Now the next thing we would have to consider are the shared objects that use system("ls \"%s\""). Now these might be exploitable as they contain some portion of user input. If the user is able to supply backticks or double quotes, we could escape the argument and call arbitrary sh commands. Thus we would have to figure out if the filter functions blocked these characters. This seemed complicated, so I wanted to first check whether there was a third possible argument that is passed into system, other than ls and exit. I did the same command grep -rnw "ls \"%s\"" and to my surprise it gave me 4999 matches! Immediately, I knew I had gotten the answer. Earlier I had pruned 15000 shared objects, now that I remove 4999 objects, I am only left with one! The only remaining shared object file is lib_17394.so. Quickly reversing this shows us that it has the following lines.

sprintf(&s, "%s 2 > /dev/null", &buf, v4);
system(&s);

We can run any arbitrary command! However, it does in fact have a filter that filters out some characters and the string bash. One string that bypasses this is simply “sh”. With this, we can pop a shell and get the flag!

flag{Are_y0u_A_h@cker_in_real-word?}

algo_auth

I like an algorithm

nc 110.10.147.104 15712

nc 110.10.147.109 15712 (Solves: ?, 7.0 pts)

+smth.py

Challenge Summary

==> Hi, I like an algorithm. So, i make a new authentication system.
==> It has a total of 100 stages.
==> Each stage gives a 7 by 7 matrix below sample.
==> Find the smallest path sum in matrix, 
    by starting in any cell in the left column and finishing in any cell in the right column, 
    and only moving up, down, and right.
==> The answer for the sample matrix is 12.
==> If you clear the entire stage, you will be able to authenticate.

[sample]
99 99 99 99 99 99 99 
99 99 99 99 99 99 99 
99 99 99 99 99 99 99 
99 99 99 99 99 99 99 
99  1  1  1 99  1  1 
 1  1 99  1 99  1 99 
99 99 99  1  1  1 99

Essentially, we have to find a path from a square on the left column travel to the right column using the least sum possible. Then we submit this sum and repeat 100 times. This obviously has to be automated as it’s pretty impossible to do 100 by hand within the timeframe.

Having done some PPC stuff before, I immediately thought of using Djikstra to solve this challenge. Djikstra is a graph theory algorithm which allows us to find the shortest path between two nodes in a graph. To adapt it to this challenge, we can assign the weight or distance between two nodes to just be the number on the node. For example with the following board

1 2 3
4 5 6
7 8 9

We can just say that the distance to go from 1 to 2 is 2 units. This allows us to apply Djikstra to find the lowest sum path between the starting and ending node.

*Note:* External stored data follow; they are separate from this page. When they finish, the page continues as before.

-- ==== Sys2Proof/Machine/Jobs.lean ====
section
/-! DEFINITION. What the engines do with queued jobs: segments, GCM jobs, collectives, failures, missed promises (spec/08
R187 to R204, spec/16 R354, R355). -/

namespace Sys2Proof.Machine

/-! ### Bytes with their poison -/

/-- Bytes on their way, each with the poison of its word. -/
abbrev Buf := List (Byte × Bool)

/-- The bytes of a packet's payload, with the poison of its 64-bit words. -/
def bufOf (bs : List Byte) (psn : List Nat) : Buf := (upTo bs.length).zip bs |>.map (fun x => (x.2, psn.contains (x.1 / 8)))

/-- The poisoned 64-bit words of a payload. -/
def Buf.words (b : Buf) : List Nat := (upTo ((b.length + 7) / 8)).filter (fun w => ((b.drop (8 * w)).take 8).any Prod.snd)

/-- [off, n) cut where the destination meets a 256-byte boundary or the source a 4 KiB one: offsets and lengths (R205). -/
def piecesFrom (src dst : Nat) : Nat → Nat → Nat → List (Nat × Nat)
  | 0, _, _ => []
  | fuel + 1, off, n =>
    if n = 0 then []
    else
      let m := min n (min (256 - (dst + off) % 256) (4096 - (src + off) % 4096))
      (off, m) :: piecesFrom src dst fuel (off + m) (n - m)

/-- The pieces of a copy of n bytes. -/
def piecesOf (src dst n : Nat) : List (Nat × Nat) := piecesFrom src dst (n / 128 + 4) 0 n

/-- Where bytes of a side lie: in a chunk's stash, in this module's window, on another module, nowhere. -/
inductive Where where
  | stash (lid chunk off : Nat)
  | here (off : Nat)
  | away (vm off : Nat)
  | nowhere
  deriving DecidableEq, Repr

/-- Where an address of a side lies. -/
def Side.locate (s : Side) (c : Ctx) (a : Nat) : Where :=
  match s.stash with
  | some (lid, k) => .stash lid k (a % 2 ^ 32)
  | none =>
    match c.window (BitVec.ofNat 64 a) with
    | .local_ off => .here off
    | .fabric vm off => .away vm off
    | .bad => .nowhere

/-- A local page grants an engine's access (R192, R234, R335). DEDUCED: notes/assumptions/53. -/
def Dev.pageFor (d : Dev) (slot : Nat) (c : Ctx) (off n : Nat) (wr : Bool) : Option Nat :=
  match d.leaf? c off with
  | none => none
  | some l =>
    if !l.r || (wr && !l.w) || !(d.paOk l.pa) || !(d.ownerOk l slot) || (wr && d.touchesFmt l.pa n) then none else some l.pa

/-- Bytes of physical memory as some agents read them, each with the poison of its word. -/
def Dev.bufAs (d : Dev) (as : List Agent) (pa n : Nat) : Buf :=
  (maskedWords pa n).flatMap (fun x =>
    let b := d.readAs as (8 * x.1 + x.2.headD 0) x.2.length
    b.1.map (fun y => (y, b.2)))

/-- Reads a piece that lies here, for a job; none if it is refused. DEDUCED: notes/assumptions/53. -/
def Dev.pieceRead (d : Dev) (slot : Nat) (c : Ctx) (a : Agent) (w : Where) (n : Nat) : Option (Buf × Dev) :=
  match w with
  | .stash lid k off =>
    match d.chunk? slot lid k with
    | some ch =>
      if ch.stashLen < off + n || ch.mapped off n then none
      else some ((upTo n).map (fun i => (ch.stash.get (off + i), ch.stashPsn.contains ((off + i) / 8))), d)
    | none => none
  | .here off =>
    match d.pageFor slot c off n false with
    | some pa => some (d.bufAs [a] pa n, (d.sawAs [a] pa n).eccNote none true pa n)
    | none => none
  | _ => none

/-- The bytes of a buffer by aligned 64-bit word of their destination: offset, bytes, poison. -/
def wordParts (a : Nat) : Nat → Nat → Buf → List (Nat × List Byte × Bool)
  | 0, _, _ => []
  | fuel + 1, off, b =>
    if b = [] then []
    else
      let m := 8 - (a + off) % 8
      let x := b.take m
      (off, x.map Prod.fst, x.any Prod.snd) :: wordParts a fuel (off + m) (b.drop m)

/-- Writes bytes to memory word by word. -/
def Dev.writeBuf (d : Dev) (w : Writer) (pa : Nat) (b : Buf) : Dev :=
  ((wordParts pa (b.length + 1) 0 b).foldl (fun d x => d.writePhys w (pa + x.1) x.2.1 x.2.2) d).cacheOpens pa

/-- Writes a piece that lies here, for a job; none if it is refused. DEDUCED: notes/assumptions/53. -/
def Dev.pieceWrite (d : Dev) (slot : Nat) (c : Ctx) (a : Agent) (w : Where) (b : Buf) : Option Dev :=
  match w with
  | .stash lid k off =>
    match d.chunk? slot lid k with
    | some ch =>
      if ch.stashLen < off + b.length || ch.mapped off b.length then none
      else
        some (d.mapChunk slot lid k (fun ch =>
          (wordParts off (b.length + 1) 0 b).foldl (fun (ch : Chunk) x =>
            { ch with stash := ch.stash.setBytes (off + x.1) x.2.1, stashPsn := psnPut ch.stashPsn (off + x.1) x.2.1.length x.2.2 }) ch))
    | none => none
  | .here off =>
    match d.pageFor slot c off b.length true with
    | some pa => some (d.writeBuf (.plain [a]) pa b)
    | none => none
  | _ => none

/-! ### Segments (R191, R193) -/

/-- The geometry of a job's staging or copying: an open also stages its tag (R354). -/
def Job.geo (j : Job) : Geo :=
  let g := geoOf j.kind j.card j.origin.lid j.chunk
  if j.kind = .copy && cardCrypt (cardBits j.card) = 1 then { g with rowb := g.rowb + 16 } else g

/-- CRYPT of a job. -/
def Job.crypt (j : Job) : Nat := if j.kind = .copy then cardCrypt (cardBits j.card) else 0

Now that we can find the lowest sum path between 2 nodes, we just need to repeat this for every possible starting and ending point and find the minimum sum as our answer. I didn’t implement the solution for this challenge and just took the code from a nice site I like to use called GeekForGeeks.

After solving 100 levels, the server tells us “@@@@@ Congratz! Your answers are an answer”. Thus we simply have to convert each answer to it corresponding ASCII character to get a base64 encoded flag!

g00ooOOd_j0B!!!___uncomfort4ble__s3curity__is__n0t__4__security!!!!!